/-- What a performed write is followed by. -/
def afterWrite (c : Nat) (a : After) (s : State) : State :=
  match a with
  | .nothing => s
  | .finish e id => updReq c e id (fun q => { q with cwDone := true }) s
  | .graph g step => afterGraph c g step s
  | .chunk f =>
    match s.flights.find? fun x => x.id == f with
    | some ⟨_, _, _, .window _ _ _ _ _ _ c2 e2⟩ =>
      let s := { s with flights := s.flights.filter fun x => x.id != f }
      match handOf s c2 e2 with
      | some h => publishAtEnd c2 h.home h.req (finishChunk c2 e2 { h with off := h.len } s)
      | none => s
    | _ => s
  | .piece e => accessDone c e (fun h s => finishChunk c e h s) s

/-- A due write is performed; the TIME of a graph record is that of its writing (R324). -/
def performDue (c : Nat) (d : DueWrite) (s : State) : State :=
  let bs := match d.after with
    | .graph _ 0 => d.bs.take 16 ++ leBytes 8 (timeOf s (c / 96)) ++ d.bs.drop 24
    | _ => d.bs
  afterWrite c d.after (scratchWrite c d.shadow d.addr bs (updCluster s c fun x => { x with due := x.due.erase d }))

/-- The cluster has been moved by single steps since its freeze: its reconstruction unit moves in steps alone (R310, R372). -/
def stepped (s : State) (c : Nat) : Bool := (List.range 8).any fun r => (getCore s (8 * c + r)).stepT.isSome

/-- CHUNK_PERFORM (R181, R205): one access of an engine in the cycle. A freeze lets the chunk in hand finish and starts no other (R369). A write that is
due in the cycle, as a completion word, goes before the chunk in hand of another request (DESIGN CHOICE, log 115). -/
def engineMove (c e : Nat) (s : State) : State :=
  let held := enginesHeld s c
  let due := (getCluster s c).due
  match topDue e held (if held && stepped s c then due.filter fun d => d.cls != 4 else due) with
  | some d => performDue c d s
  | none =>
    match handOf s c e with
    | some h => advance c e h s
    | none =>
      if held then s else
      match nextWork s c e with
      | some (home, q) => startChunk c e home q s
      | none => s

@[inherit_doc engineMove] def execChunkPerform (c e : Nat) (s : State) : Host.Outcome State Fault Refusal := .next (engineMove c e s)

/-! ### Accesses that arrive (R212, R215, R234) -/

/-- The binding whose virtual region holds a byte (R212). -/
def boundIn (cl : Cluster) (va : Nat) : Option Nat :=
  (List.range cl.bindings.length).find? fun i =>
    match cl.bindings[i]? with
    | some b => b.virt && decide (b.base ≤ va) && decide (va < b.base + b.size)
    | none => false

/-- A read of a bound byte: the value of memory, or one that the engines have held since an earlier read; the choice is open (R212). -/
def boundByte (c member va v : Nat) (s : State) : Nat × State :=
  let cl := getCluster s c
  match boundIn cl va with
  | none => (v, s)
  | some b =>
    let (coin, s) := openValue 0 1 s
    match cl.cache.find? fun x => x.member == member && x.va == va with
    | some x =>
      if coin = 1 then (x.v, s)
      else (v, updCluster s c fun cl => { cl with cache := ⟨b, member, va, v⟩ :: cl.cache.filter fun x => !(x.member == member && x.va == va) })
    | none => (v, updCluster s c fun cl => { cl with cache := (⟨b, member, va, v⟩ :: cl.cache).take 262144 })

/-- Bytes read at a virtual place, bound ones as R212 allows. -/
def boundBytes (c member : Nat) : Nat → List Nat → State → List Nat × State
  | _, [], s => ([], s)
  | va, v :: vs, s =>
    let (x, s) := boundByte c member va v s
    let (xs, s) := boundBytes c member (va + 1) vs s
    (x :: xs, s)

/-- A swap that runs on a module and covers a physical address (R233, R234): its engine. -/
def swapOver (md : Module) (pa : Nat) : Option Nat :=
  (md.swaps.find? fun x => match x.2 with
    | some w =>
      let size := if bit (w.words.getD 0 0) 16 then 2097152 else 65536
      let a := pairWord (fun i => w.words.getD i 0) 2
      let b := pairWord (fun i => w.words.getD i 0) 4
      w.ends != 0 && (meets pa 1 a size || meets pa 1 b size)
    | none => false).map Prod.fst

/-- An access is performed at a memory (R215): a read delivers its bytes, a write moves its chunk on. -/
def performAccess (m pa : Nat) (op : AccOp) (c e : Nat) (s : State) : State :=
  match op with
  | .read n =>
    let s := countHbmRead [(m, pa, n)] s
    if !isHost pa && hbmMarked (getMod s m) pa n then accessDone c e (failChunk c e 1) (countHbm m pa s)
    else
      let bs := physRead (getMod s m) pa n
      accessDone c e (fun h s =>
        let q := findReq s c h.home h.req
        let place := (h.src + h.off + (h.buf.getD []).length) % 2 ^ 57
        let own := (getCluster s c).ctx.member
        let (bs, s) := match q.map fun q => q.r.src with
          | some (.virt member _) => if member = own ∧ (getCluster s c).bindings.any (fun b => b.virt) then boundBytes c member place bs s else (bs, s)
          | _ => (bs, s)
        setHand c e (some { h with buf := some (h.buf.getD [] ++ bs) }) s) s
  | .write bs =>
    let s := physWrite m pa bs s
    accessDone c e (fun h s =>
      let left := (h.buf.getD []).drop bs.length
      let h := { h with off := h.off + bs.length, buf := if left.isEmpty then none else some left }
      if h.off < h.len then setHand c e (some h) s else finishChunk c e h s) s

/-- The flight is parked by a swap engine, while its park has room (R234). -/
def parkFlight (m w id : Nat) (s : State) : State :=
  match Tbl.get none (getMod s m).swaps w with
  | some x =>
    if 1024 ≤ x.park.length then s
    else
      let s := updMod s m fun md => { md with swaps := Tbl.set md.swaps w (some { x with park := x.park ++ [id] }) }
      { s with flights := s.flights.map fun f => if f.id = id then { f with held := true } else f }
  | none => s

/-- The receivers of a remote module hold an access of a frozen job; a chunk that has begun to land is not held (R369). -/
def accessHeld (s : State) (m c e : Nat) : Bool :=
  m != c / 96 && receiversHeld s m (getCluster s c).ctx.job && (match handOf s c e with | some h => h.off == 0 | none => true)

/-- ACCESS_ARRIVAL (R215, R234). -/
def accessArrivalMove (s : State) : State :=
  match dueFlight s with
  | some ⟨id, _, false, .access m pa op c e⟩ =>
    if accessHeld s m c e then s else
    match swapOver (getMod s m) pa with
    | some w => parkFlight m w id s
    | none => performAccess m pa op c e (landFlight s)
  | _ => s

@[inherit_doc accessArrivalMove] def execAccessArrival (s : State) : Host.Outcome State Fault Refusal := .next (accessArrivalMove s)

/-- A remote atomic is performed at the memory that holds its word (R207), one in host memory too (DESIGN CHOICE, log 115). -/
def performAtomic (m pa c e id : Nat) (s : State) : State :=
  accessDone c e (fun h s =>
    let kind : Option ReqKind := (findReq s c h.home id).map fun q => q.r.kind
    match kind with
    | some (.atomic op sgn n x y) =>
      if !isHost pa && hbmMarked (getMod s m) pa n then failChunk c e 1 h (countHbm m pa s)
      else
        let w := 2 ^ (8 * n)
        let s := countHbmRead [(m, pa, n)] s
        let old := leNat (physRead (getMod s m) pa n)
        let s := match amoValue op sgn n old (x % w) (y % w) with
          | some v => physWrite m pa (leBytes n v) s
          | none => s
        setHand c e (some { h with buf := some (leBytes n old) }) s
    | _ => dropChunk c e h s) s

/-- REMOTE_ATOMIC_PERFORM (R207). -/
def atomicMove (s : State) : State :=
  match dueFlight s with
  | some ⟨id, _, false, .atomic m pa c e req⟩ =>
    if accessHeld s m c e then s else
    match swapOver (getMod s m) pa with
    | some w => parkFlight m w id s
    | none => performAtomic m pa c e req (landFlight s)
  | _ => s

@[inherit_doc atomicMove] def execRemoteAtomicPerform (s : State) : Host.Outcome State Fault Refusal := .next (atomicMove s)

/-! ### Windows (R179, R206) -/

/-- The pieces of a window chunk: at most 512 bytes each. -/
def windowPieces : Nat → Nat → List Nat → List (Nat × List Nat)
  | 0, _, _ => []
  | _, _, [] => []
  | n + 1, a, bs => (a, bs.take 512) :: windowPieces n (a + 512) (bs.drop 512)

/-- The engine of the window's cluster through which a chunk enters it, and its place in R181: the engine that performs the chunk, where the cluster
has issued it itself, and engine b mod 4 otherwise (R179). -/
def windowEngine (own : Bool) (e b : Nat) : Nat × Nat := if own then (e, 7) else (b % 4, 5)

/-- The writes of a window chunk fall due through an engine of the cluster (R179, R181); the last one tells the sender. -/
def dueWindow (c : Nat) (way : Nat × Nat) (id ord addr : Nat) (shd : Bool) (bs : List Nat) (s : State) : State :=
  let ps := windowPieces 8 addr bs
  updCluster s c fun x => { x with due := x.due ++ ps.zipIdx.map fun p =>
    ⟨way.1, way.2, ord, p.1.1, p.1.2, shd, if p.2 + 1 = ps.length then .chunk id else .nothing⟩ }

/-- The sender's request fails with STATUS 3 (R206). -/
def refuseWindow (c e : Nat) (s : State) : State := accessDone c e (failChunk c e 3) s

YOUR INSTRUCTIONS – From the material above, return every line that contains "cache".

TASK RESPONSE –
    match cl.cache.find? fun x => x.member == member && x.va == va with
      else (v, updCluster s c fun cl => { cl with cache := ⟨b, member, va, v⟩ :: cl.cache.filter fun x => !(x.member == member && x.va == va) })
    | none => (v, updCluster s c fun cl => { cl with cache := (⟨b, member, va, v⟩ :: cl.cache).take 262144 })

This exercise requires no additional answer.